* **Work order**: Output each record below exactly, and include all of them.
*** Stored data ***
/-- Boot, reset and control pairs beside their registers (R400 to R416). -/
structure Boot where
  inReset : Bool
  tripHold : Bool
  straps : BitVec 6
  slotA : Slot
  slotB : Slot
  /-- The slot that runs: false A, true B. -/
  runsB : Bool
  pair0 : Pair
  pair1 : Pair
  /-- Failures of the pairs (R411): pair, clock. -/
  failures : List (Nat × Nat)
  /-- FW_ACTIVATE waits for its frame tick or its probation runs: seconds (R413). -/
  activate : Option Nat
  probation : Bool
  /-- The image in staging: header and body (R412). -/
  staging : Option (List Byte)
  secCounter : Nat
  /-- The start-up under way is the shortened one of a wake (R403). -/
  short : Bool
  /-- A full start-up after Deep: its lock epoch began at the wake (R331). -/
  woken : Bool
  /-- AON has been powered since the last start-up (R397). -/
  powerUp : Bool
  uniqueId : List Byte
  unlocked : Bool
  resetUnits : List Nat
  /-- Of them, those that stay Off after the reset (R181). -/
  holdOff : List Nat
  deriving DecidableEq, Repr

/-- Thermal sensors and the trip (R162, R427). -/
structure Thermal where
  sensors : SMap Sensor
  tripped : Bool
  deriving DecidableEq, Repr

/-- The machine. -/
structure State where
  /-- Commands that wait, first in, first out. -/
  pending : List Instr
  /-- Cycles of the radio time base clock since reset (R26). -/
  now : Nat
  /-- Free values drawn so far: the model's own field (log entry 5). -/
  free : Nat
  out : List Out
  regs : SMap Word
  mem : List Host.Cell
  mec : Mec
  drum : Drum
  ppt : Parapet
  host : HostIf
  qm : Qm
  dma : SMap Chan
  cores : SMap Core
  cpl : SMap Cupola
  span : Span
  eth : Eth
  blf : Belfry
  dac : Dac
  pwr : Power
  lnt : Lantern
  evt : Events
  wtr : Watchtower
  boot : Boot
  thm : Thermal
  deriving DecidableEq, Repr

/-- Why the block stops. No rule of the spec stops it. -/
inductive Fault where
  /-- Raised by no command: the spec gives every command of the table an effect. Safe. -/
  | noEffect
  deriving DecidableEq, Repr

/-- Why a command has no meaning in this model. -/
inductive Refusal where
  /-- A command whose meaning has not been written; safe: nothing can be proved of it. -/
  | notModelled (mnemonic : String)
  deriving DecidableEq, Repr

/-- What a command answers. -/
abbrev Res : Type := Host.Outcome State Fault Refusal

/-- A core after reset (R188, R211; log entry 3). -/
abbrev Core.reset : Core :=
  { g := [], a := [], s := [], w := [], o := [], acc := [], sg := [], sa := [], sacc := [], sloops := ⟨0, [], [], []⟩,
    v := [], pd := [], pc := 0, link := 0, waiting := false, sb := [], issuing := [] }

/-- A time base after reset (R330). -/
abbrev Base.reset : Base :=
  { phase := 0, at_ := 0, freq := 0, slew := 0, comp := 0, target := 0, offsets := [], within := 0, announces := 0, pps := 0, holdFrom := 0,
    ask := 0, lead := none, masters := [], selected := none, last := none, freqs := [], xtal := 0 }

/-- The machine right after reset: RESET_N released, the boot ROM in its first stage (R403). -/
def State.reset : State :=
  { pending := [], now := 0, free := 0, out := [], regs := [], mem := [],
    mec := {
      poison := [], upset := [], merges := [], ceLog := [], cands := [], repairs := [], pendingRows := [], rmwBad := [],
      scrubStart := 0, scrubbed := [], scrubDone := false },
    drum := { cur := none, queue := [], last := none, faultAt := none, stepAt := none, replan := false, spanPlan := [0, 0, 0, 0], items := [],
              units := [], nextItem := 1, offset := 0, guards := [], fell := [] },
    ppt := { carriers := [], flows := [], nextGrant := 1, grants := [], retries := [], bindings := [], accums := [],
             latched := none, reserves := [], failing := [], ready := [], powerLimit := 120000, guardMw := 4800,
             dozeSlots := 200, idle := [], guardUsed := 0, srs := [], srsUsed := [], unitLast := [], bands := [], measured := [], sampled := [], rebuilding := false },
    host := { bar0 := [], order := [], cmds := [], levels := 0,
              ring := { addr := 0, sizeLog := 8, enabled := false, fill := 0, seq := 0 }, backlog := [], lostBy := [],
              vectors := [], aer := [false, false], lease := none, relay := [], self := ⟨0, 0xFF, 0xFF⟩, relayOut := [], journal := [], deferred := [], lastTick := 0,
              lastTickTime := 0 },
    qm := { cache := [], ops := [], clamped := [], rejecting := [], created := [] },
    dma := [], cores := [], cpl := [], span := { links := [], reqs := [], nextTag := 0, answers := [] },
    eth := { flows := [], blocks := [], mgmtTx := [], mgmtRx := [] },
    blf := { base0 := Base.reset, base1 := Base.reset, base2 := Base.reset, ptp := [], txts := [], tlv := [], tod := none,
             sleep := none, edge := [0, 0, 0], discardedReqs := 0 },
    dac := { gens := [], latched := false, held := none },
    pwr := { quiesce := [], exiting := [], deviceQuiesce := false, deviceExiting := false, wake := 0, latched := false,
             downWait := false },
    lnt := { pd := 0, syncRssi := 0, captured := false, syncTime := 0, heldPkts := [], tx := none, spi := [] },
    evt := { bank0 := [], bank1 := [], live := [], heldLive := [], freeing := [], snapBusy := false, sincePeriodic := 0, epochs := [] },
    wtr := { fifo := [], ring := [], supp := [], flash := [], lost := none },
    boot := { inReset := false, tripHold := false, straps := 0, slotA := ⟨[], .empty⟩, slotB := ⟨[], .empty⟩, runsB := false,
              pair0 := .standby, pair1 := .standby, failures := [], activate := none, probation := false, staging := none,
              secCounter := 0, short := false, woken := false, powerUp := true, uniqueId := [], unlocked := true, resetUnits := [], holdOff := [] },
    thm := { sensors := [], tripped := false } }

end Sys2Proof.Machine
end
*** End of Stored data ***
* **Task output**:
/-- Boot, reset and control pairs beside their registers (R400 to R416). -/
structure Boot where
  inReset : Bool
  tripHold : Bool
  straps : BitVec 6
  slotA : Slot
  slotB : Slot
  /-- The slot that runs: false A, true B. -/
  runsB : Bool
  pair0 : Pair
  pair1 : Pair
  /-- Failures of the pairs (R411): pair, clock. -/
  failures : List (Nat × Nat)
  /-- FW_ACTIVATE waits for its frame tick or its probation runs: seconds (R413). -/
  activate : Option Nat
  probation : Bool
  /-- The image in staging: header and body (R412). -/
  staging : Option (List Byte)
  secCounter : Nat
  /-- The start-up under way is the shortened one of a wake (R403). -/
  short : Bool
  /-- A full start-up after Deep: its lock epoch began at the wake (R331). -/
  woken : Bool
  /-- AON has been powered since the last start-up (R397). -/
  powerUp : Bool
  uniqueId : List Byte
  unlocked : Bool
  resetUnits : List Nat
  /-- Of them, those that stay Off after the reset (R181). -/
  holdOff : List Nat
  deriving DecidableEq, Repr

/-- Thermal sensors and the trip (R162, R427). -/
structure Thermal where
  sensors : SMap Sensor
  tripped : Bool
  deriving DecidableEq, Repr

/-- The machine. -/
structure State where
  /-- Commands that wait, first in, first out. -/
  pending : List Instr
  /-- Cycles of the radio time base clock since reset (R26). -/
  now : Nat
  /-- Free values drawn so far: the model's own field (log entry 5). -/
  free : Nat
  out : List Out
  regs : SMap Word
  mem : List Host.Cell
  mec : Mec
  drum : Drum
  ppt : Parapet
  host : HostIf
  qm : Qm
  dma : SMap Chan
  cores : SMap Core
  cpl : SMap Cupola
  span : Span
  eth : Eth
  blf : Belfry
  dac : Dac
  pwr : Power
  lnt : Lantern
  evt : Events
  wtr : Watchtower
  boot : Boot
  thm : Thermal
  deriving DecidableEq, Repr

/-- Why the block stops. No rule of the spec stops it. -/
inductive Fault where
  /-- Raised by no command: the spec gives every command of the table an effect. Safe. -/
  | noEffect
  deriving DecidableEq, Repr

/-- Why a command has no meaning in this model. -/
inductive Refusal where
  /-- A command whose meaning has not been written; safe: nothing can be proved of it. -/
  | notModelled (mnemonic : String)
  deriving DecidableEq, Repr

/-- What a command answers. -/
abbrev Res : Type := Host.Outcome State Fault Refusal

/-- A core after reset (R188, R211; log entry 3). -/
abbrev Core.reset : Core :=
  { g := [], a := [], s := [], w := [], o := [], acc := [], sg := [], sa := [], sacc := [], sloops := ⟨0, [], [], []⟩,
    v := [], pd := [], pc := 0, link := 0, waiting := false, sb := [], issuing := [] }

/-- A time base after reset (R330). -/
abbrev Base.reset : Base :=
  { phase := 0, at_ := 0, freq := 0, slew := 0, comp := 0, target := 0, offsets := [], within := 0, announces := 0, pps := 0, holdFrom := 0,
    ask := 0, lead := none, masters := [], selected := none, last := none, freqs := [], xtal := 0 }

/-- The machine right after reset: RESET_N released, the boot ROM in its first stage (R403). -/
def State.reset : State :=
  { pending := [], now := 0, free := 0, out := [], regs := [], mem := [],
    mec := {
      poison := [], upset := [], merges := [], ceLog := [], cands := [], repairs := [], pendingRows := [], rmwBad := [],
      scrubStart := 0, scrubbed := [], scrubDone := false },
    drum := { cur := none, queue := [], last := none, faultAt := none, stepAt := none, replan := false, spanPlan := [0, 0, 0, 0], items := [],
              units := [], nextItem := 1, offset := 0, guards := [], fell := [] },
    ppt := { carriers := [], flows := [], nextGrant := 1, grants := [], retries := [], bindings := [], accums := [],
             latched := none, reserves := [], failing := [], ready := [], powerLimit := 120000, guardMw := 4800,
             dozeSlots := 200, idle := [], guardUsed := 0, srs := [], srsUsed := [], unitLast := [], bands := [], measured := [], sampled := [], rebuilding := false },
    host := { bar0 := [], order := [], cmds := [], levels := 0,
              ring := { addr := 0, sizeLog := 8, enabled := false, fill := 0, seq := 0 }, backlog := [], lostBy := [],
              vectors := [], aer := [false, false], lease := none, relay := [], self := ⟨0, 0xFF, 0xFF⟩, relayOut := [], journal := [], deferred := [], lastTick := 0,
              lastTickTime := 0 },
    qm := { cache := [], ops := [], clamped := [], rejecting := [], created := [] },
    dma := [], cores := [], cpl := [], span := { links := [], reqs := [], nextTag := 0, answers := [] },
    eth := { flows := [], blocks := [], mgmtTx := [], mgmtRx := [] },
    blf := { base0 := Base.reset, base1 := Base.reset, base2 := Base.reset, ptp := [], txts := [], tlv := [], tod := none,
             sleep := none, edge := [0, 0, 0], discardedReqs := 0 },
    dac := { gens := [], latched := false, held := none },
    pwr := { quiesce := [], exiting := [], deviceQuiesce := false, deviceExiting := false, wake := 0, latched := false,
             downWait := false },
    lnt := { pd := 0, syncRssi := 0, captured := false, syncTime := 0, heldPkts := [], tx := none, spi := [] },
    evt := { bank0 := [], bank1 := [], live := [], heldLive := [], freeing := [], snapBusy := false, sincePeriodic := 0, epochs := [] },
    wtr := { fifo := [], ring := [], supp := [], flash := [], lost := none },
    boot := { inReset := false, tripHold := false, straps := 0, slotA := ⟨[], .empty⟩, slotB := ⟨[], .empty⟩, runsB := false,
              pair0 := .standby, pair1 := .standby, failures := [], activate := none, probation := false, staging := none,
              secCounter := 0, short := false, woken := false, powerUp := true, uniqueId := [], unlocked := true, resetUnits := [], holdOff := [] },
    thm := { sensors := [], tripped := false } }

end Sys2Proof.Machine
end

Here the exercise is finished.